GOAL OF THE EXERCISE:
The answer should be a single number: how many lines in the material contain "theorem".

EXTRACTED MATERIAL:
-----

-- ==== Sys2Proof/Tests/Slice0.lean ====
section
/-!
SUPPORT. Tests: ill-formed commands that WellFormed refuses, worked examples of the spec, and for every statement with hypotheses
states and operands that meet them.
-/
set_option Elab.async false
set_option linter.unusedVariables false
set_option maxRecDepth 100000
namespace Sys2Proof.Tests
open Sys2Proof Sys2Proof.Machine

/-! ## Well-formed commands -/

/-- Each term breaks one check, and the check refuses it. -/
theorem test_refused_1 :
    (∀ x_w, wellFormed (.registerWrite 4 0 x_w) = false) ∧
    (∀ x_w, wellFormed (.registerWrite 3 2 x_w) = false) ∧
    (∀ x_w, wellFormed (.registerWrite 3 0x2000000 x_w) = false) ∧
    (wellFormed (.lowHalfRead 4 0x10010) = false) ∧
    (wellFormed (.lowHalfRead 3 0xC) = false) ∧
    (∀ x_w, wellFormed (.highHalfWrite 4 0x10014 x_w) = false) ∧
    (∀ x_w, wellFormed (.highHalfWrite 3 3 x_w) = false) ∧
    (∀ x_w, wellFormed (.highHalfWrite 3 0x10 x_w) = false) ∧
    (∀ x_w, wellFormed (.lowHalfWrite 4 0x10010 x_w) = false) ∧
    (∀ x_w, wellFormed (.lowHalfWrite 3 0xC x_w) = false) ∧
    (wellFormed (.rcRead 4 0xD0024) = false) ∧
    (wellFormed (.rcRead 3 0x10) = false) ∧
    (∀ x_off x_size x_acc, wellFormed (.barAccessError 4 0 x_off x_size x_acc) = false) ∧
    (∀ x_off x_size x_acc, wellFormed (.barAccessError 3 2 x_off x_size x_acc) = false) ∧
    (∀ x_ev, wellFormed (.bar2Request 4 x_ev) = false) ∧
    (∀ x_data, wellFormed (.bar4Access 4 0 64 x_data) = false) ∧
    (∀ x_data, wellFormed (.bar4Access 3 0x4000 64 x_data) = false) ∧
    (∀ x_data, wellFormed (.bar4Access 3 0 65 x_data) = false) ∧
    (∀ x_block, wellFormed (.watchdogTimeout x_block 65536) = false) ∧
    (∀ x_reqs, wellFormed (.controlPortRequest 65536 x_reqs) = false) ∧
    (∀ x_samples x_tenCycles x_run, wellFormed (.feedClassification 2 x_samples x_tenCycles x_run) = false) ∧
    (∀ x_masters x_x x_adj, wellFormed (.ptpSync 16 x_masters x_x x_adj) = false) ∧
    (∀ x_lo, wellFormed (.civilSet 4 x_lo) = false) ∧
    (wellFormed (.hotReset { ep := 4, unacked := 2048 }) = false) := by
  and_intros <;> intros <;> rfl

/-- Each term breaks one check, and the check refuses it. -/
theorem test_refused_2 :
    (wellFormed (.hotReset { ep := 3, unacked := 2049 }) = false) ∧
    (wellFormed (.linkDown { ep := 4, unacked := 2048 }) = false) ∧
    (wellFormed (.linkDown { ep := 3, unacked := 2049 }) = false) ∧
    (∀ x_flit, wellFormed (.linkUp 4 1 16 x_flit) = false) ∧
    (∀ x_flit, wellFormed (.linkUp 3 0 16 x_flit) = false) ∧
    (∀ x_flit, wellFormed (.linkUp 3 7 16 x_flit) = false) ∧
    (∀ x_flit, wellFormed (.linkUp 3 1 17 x_flit) = false) ∧
    (wellFormed (.d3hot 4) = false) ∧
    (∀ x_writes, wellFormed (.busMasterEnableCleared { ep := 4, writes := x_writes }) = false) ∧
    (∀ x_writes, wellFormed (.busMasterEnableSet 4 x_writes) = false) ∧
    (∀ x_w, wellFormed (.winCommit 4 63 x_w) = false) ∧
    (∀ x_w, wellFormed (.winCommit 3 64 x_w) = false) ∧
    (∀ x_what x_addr, wellFormed (.transferError 4 256 x_what x_addr) = false) ∧
    (∀ x_what x_addr, wellFormed (.transferError 3 257 x_what x_addr) = false) ∧
    (∀ x_v, wellFormed (.vectorUnmask 4 x_v) = false) ∧
    (∀ x_w, wellFormed (.dbReady 4 256 x_w) = false) ∧
    (∀ x_w, wellFormed (.dbReady 3 257 x_w) = false) ∧
    (∀ x_w, wellFormed (.dbAbort 4 256 x_w) = false) ∧
    (∀ x_w, wellFormed (.dbAbort 3 257 x_w) = false) ∧
    (∀ x_w, wellFormed (.dbCqHead 4 256 x_w) = false) ∧
    (∀ x_w, wellFormed (.dbCqHead 3 257 x_w) = false) ∧
    (∀ x_lo, wellFormed (.dbReadyAbort 4 256 x_lo) = false) ∧
    (∀ x_lo, wellFormed (.dbReadyAbort 3 257 x_lo) = false) ∧
    (∀ x_plist x_media, wellFormed (.read (.ring 0 257) 31 (List.replicate 16 0) x_plist x_media) = false) := by
  and_intros <;> intros <;> rfl

/-- Each term breaks one check, and the check refuses it. -/
theorem test_refused_3 :
    (∀ x_plist x_media, wellFormed (.read (.ring 0 256) 32 (List.replicate 16 0) x_plist x_media) = false) ∧
    (∀ x_plist x_media, wellFormed (.read (.ring 0 256) 31 [] x_plist x_media) = false) ∧
    (∀ x_plist, wellFormed (.write (.ring 0 257) 31 (List.replicate 16 0) x_plist) = false) ∧
    (∀ x_plist, wellFormed (.write (.ring 0 256) 32 (List.replicate 16 0) x_plist) = false) ∧
    (∀ x_plist, wellFormed (.write (.ring 0 256) 31 [] x_plist) = false) ∧
    (wellFormed (.flush (.ring 0 257) 31 (List.replicate 16 0)) = false) ∧
    (wellFormed (.flush (.ring 0 256) 32 (List.replicate 16 0)) = false) ∧
    (wellFormed (.flush (.ring 0 256) 31 []) = false) ∧
    (wellFormed (.discard (.ring 0 257) 31 (List.replicate 16 0)) = false) ∧
    (wellFormed (.discard (.ring 0 256) 32 (List.replicate 16 0)) = false) ∧
    (wellFormed (.discard (.ring 0 256) 31 []) = false) ∧
    (wellFormed (.rasterHint (.ring 0 257) 31 (List.replicate 16 0)) = false) ∧
    (wellFormed (.rasterHint (.ring 0 256) 32 (List.replicate 16 0)) = false) ∧
    (wellFormed (.rasterHint (.ring 0 256) 31 []) = false) ∧
    (∀ x_media, wellFormed (.fixity (.ring 0 257) 31 (List.replicate 16 0) x_media) = false) ∧
    (∀ x_media, wellFormed (.fixity (.ring 0 256) 32 (List.replicate 16 0) x_media) = false) ∧
    (∀ x_media, wellFormed (.fixity (.ring 0 256) 31 [] x_media) = false) ∧
    (wellFormed (.retain (.ring 0 257) 31 (List.replicate 16 0)) = false) ∧
    (wellFormed (.retain (.ring 0 256) 32 (List.replicate 16 0)) = false) ∧
    (wellFormed (.retain (.ring 0 256) 31 []) = false) ∧
    (wellFormed (.snapshot (.ring 0 257) 31 (List.replicate 16 0)) = false) ∧
    (wellFormed (.snapshot (.ring 0 256) 32 (List.replicate 16 0)) = false) ∧
    (wellFormed (.snapshot (.ring 0 256) 31 []) = false) ∧
    (wellFormed (.clone (.ring 0 257) 31 (List.replicate 16 0)) = false) := by
  and_intros <;> intros <;> rfl

/-- Each term breaks one check, and the check refuses it. -/
theorem test_refused_4 :
    (wellFormed (.clone (.ring 0 256) 32 (List.replicate 16 0)) = false) ∧
    (wellFormed (.clone (.ring 0 256) 31 []) = false) ∧
    (wellFormed (.snapDelete (.ring 0 257) 31 (List.replicate 16 0)) = false) ∧
    (wellFormed (.snapDelete (.ring 0 256) 32 (List.replicate 16 0)) = false) ∧
    (wellFormed (.snapDelete (.ring 0 256) 31 []) = false) ∧
    (wellFormed (.query (.ring 0 257) 31 (List.replicate 16 0)) = false) ∧
    (wellFormed (.query (.ring 0 256) 32 (List.replicate 16 0)) = false) ∧
    (wellFormed (.query (.ring 0 256) 31 []) = false) ∧
    (wellFormed (.createQueue (.ring 0 257) 31 (List.replicate 16 0)) = false) ∧
    (wellFormed (.createQueue (.ring 0 256) 32 (List.replicate 16 0)) = false) ∧
    (wellFormed (.createQueue (.ring 0 256) 31 []) = false) ∧
    (wellFormed (.deleteQueue (.ring 0 257) 31 (List.replicate 16 0)) = false) ∧
    (wellFormed (.deleteQueue (.ring 0 256) 32 (List.replicate 16 0)) = false) ∧
    (wellFormed (.deleteQueue (.ring 0 256) 31 []) = false) ∧
    (wellFormed (.resetQueue (.ring 0 257) 31 (List.replicate 16 0)) = false) ∧
    (wellFormed (.resetQueue (.ring 0 256) 32 (List.replicate 16 0)) = false) ∧
    (wellFormed (.resetQueue (.ring 0 256) 31 []) = false) ∧
    (wellFormed (.createVolume (.ring 0 257) 31 (List.replicate 16 0)) = false) ∧
    (wellFormed (.createVolume (.ring 0 256) 32 (List.replicate 16 0)) = false) ∧
    (wellFormed (.createVolume (.ring 0 256) 31 []) = false) ∧
    (wellFormed (.deleteVolume (.ring 0 257) 31 (List.replicate 16 0)) = false) ∧
    (wellFormed (.deleteVolume (.ring 0 256) 32 (List.replicate 16 0)) = false) ∧
    (wellFormed (.deleteVolume (.ring 0 256) 31 []) = false) ∧
    (wellFormed (.setPeriod (.ring 0 257) 31 (List.replicate 16 0)) = false) := by
  and_intros <;> intros <;> rfl

/-- Each term breaks one check, and the check refuses it. -/
theorem test_refused_5 :
    (wellFormed (.setPeriod (.ring 0 256) 32 (List.replicate 16 0)) = false) ∧
    (wellFormed (.setPeriod (.ring 0 256) 31 []) = false) ∧
    (wellFormed (.setTime (.ring 0 257) 31 (List.replicate 16 0)) = false) ∧
    (wellFormed (.setTime (.ring 0 256) 32 (List.replicate 16 0)) = false) ∧
    (wellFormed (.setTime (.ring 0 256) 31 []) = false) ∧
    (wellFormed (.powerHint (.ring 0 257) 31 (List.replicate 16 0)) = false) ∧
    (wellFormed (.powerHint (.ring 0 256) 32 (List.replicate 16 0)) = false) ∧
    (wellFormed (.powerHint (.ring 0 256) 31 []) = false) ∧
    (wellFormed (.asyncEvent (.ring 0 257) 31 (List.replicate 16 0)) = false) ∧
    (wellFormed (.asyncEvent (.ring 0 256) 32 (List.replicate 16 0)) = false) ∧
    (wellFormed (.asyncEvent (.ring 0 256) 31 []) = false) ∧
    (wellFormed (.queryDevice (.ring 0 257) 31 (List.replicate 16 0)) = false) ∧
    (wellFormed (.queryDevice (.ring 0 256) 32 (List.replicate 16 0)) = false) ∧
    (wellFormed (.queryDevice (.ring 0 256) 31 []) = false) ∧
    (wellFormed (.coalescingTimeout 4 256) = false) ∧
    (wellFormed (.coalescingTimeout 3 257) = false) ∧
    (∀ x_w, wellFormed (.adminQueueEnable 4 x_w) = false) ∧
    (∀ x_w, wellFormed (.adminQueueDisable 4 x_w) = false) ∧
    (∀ x_media, wellFormed (.fencedCommandStart (.ring 0 257) 31 7 x_media) = false) ∧
    (∀ x_media, wellFormed (.fencedCommandStart (.ring 0 256) 32 7 x_media) = false) ∧
    (∀ x_media, wellFormed (.fencedCommandStart (.ring 0 256) 31 8 x_media) = false) ∧
    (wellFormed (.pfcXon 16 0) = false) ∧
    (wellFormed (.pfcXon 15 (2 ^ 32)) = false) ∧
    (∀ x_pause, wellFormed (.pfcPause 16 x_pause) = false) := by
  and_intros <;> intros <;> rfl

/-- Each term breaks one check, and the check refuses it. -/
theorem test_refused_6 :
    (wellFormed (.pfcStuck 16) = false) ∧
    (wellFormed (.cnpReceive (2 ^ 24)) = false) ∧
    (wellFormed (.rateIncrease (2 ^ 24)) = false) ∧
    (∀ x_req x_link, wellFormed (.cmReq 16 x_req x_link) = false) ∧
    (wellFormed (.cmRtu (2 ^ 24)) = false) ∧
    (wellFormed (.cmDreq (2 ^ 24)) = false) ∧
    (∀ x_r x_key, wellFormed (.rdmaWrite x_r x_key (2 ^ 32 + 1) []) = false) ∧
    (∀ x_r x_key x_imm, wellFormed (.rdmaWriteWithImmediate x_r x_key (2 ^ 32 + 1) [] x_imm) = false) ∧
    (∀ x_r x_key, wellFormed (.rdmaRead x_r x_key (2 ^ 32 + 1) 0) = false) ∧
    (wellFormed (.ackTimeout (2 ^ 24)) = false) ∧
    (∀ x_cause x_key, wellFormed (.qpError (2 ^ 24) x_cause x_key) = false) ∧
    (∀ x_w, wellFormed (.pkeyTableWrite 4096 x_w) = false) ∧
    (∀ x_ship x_media, wellFormed (.replicationCut 64 x_ship x_media) = false) ∧
    (wellFormed (.replicationRecord 64 []) = false) ∧
    (∀ x_imm, wellFormed (.batchApply 64 x_imm) = false) ∧
    (wellFormed (.batchAck 64 0) = false) ∧
    (wellFormed (.batchAck 63 (2 ^ 64)) = false) ∧
    (∀ x_media, wellFormed (.batchResend 64 x_media) = false) ∧
    (wellFormed (.replReconnect 64) = false) ∧
    (∀ x_w, wellFormed (.replEnable 64 x_w) = false) ∧
    (∀ x_w, wellFormed (.replDisable 64 x_w) = false) ∧
    (∀ x_data x_pi, wellFormed (.writeDataArrival (.ring 0 257) { tag := 31, gen := 7 } x_data x_pi) = false) ∧
    (∀ x_data x_pi, wellFormed (.writeDataArrival (.ring 0 256) { tag := 32, gen := 7 } x_data x_pi) = false) ∧
    (∀ x_data x_pi, wellFormed (.writeDataArrival (.ring 0 256) { tag := 31, gen := 8 } x_data x_pi) = false) := by
  and_intros <;> intros <;> rfl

-----

SOLUTION TO THIS EXERCISE:
6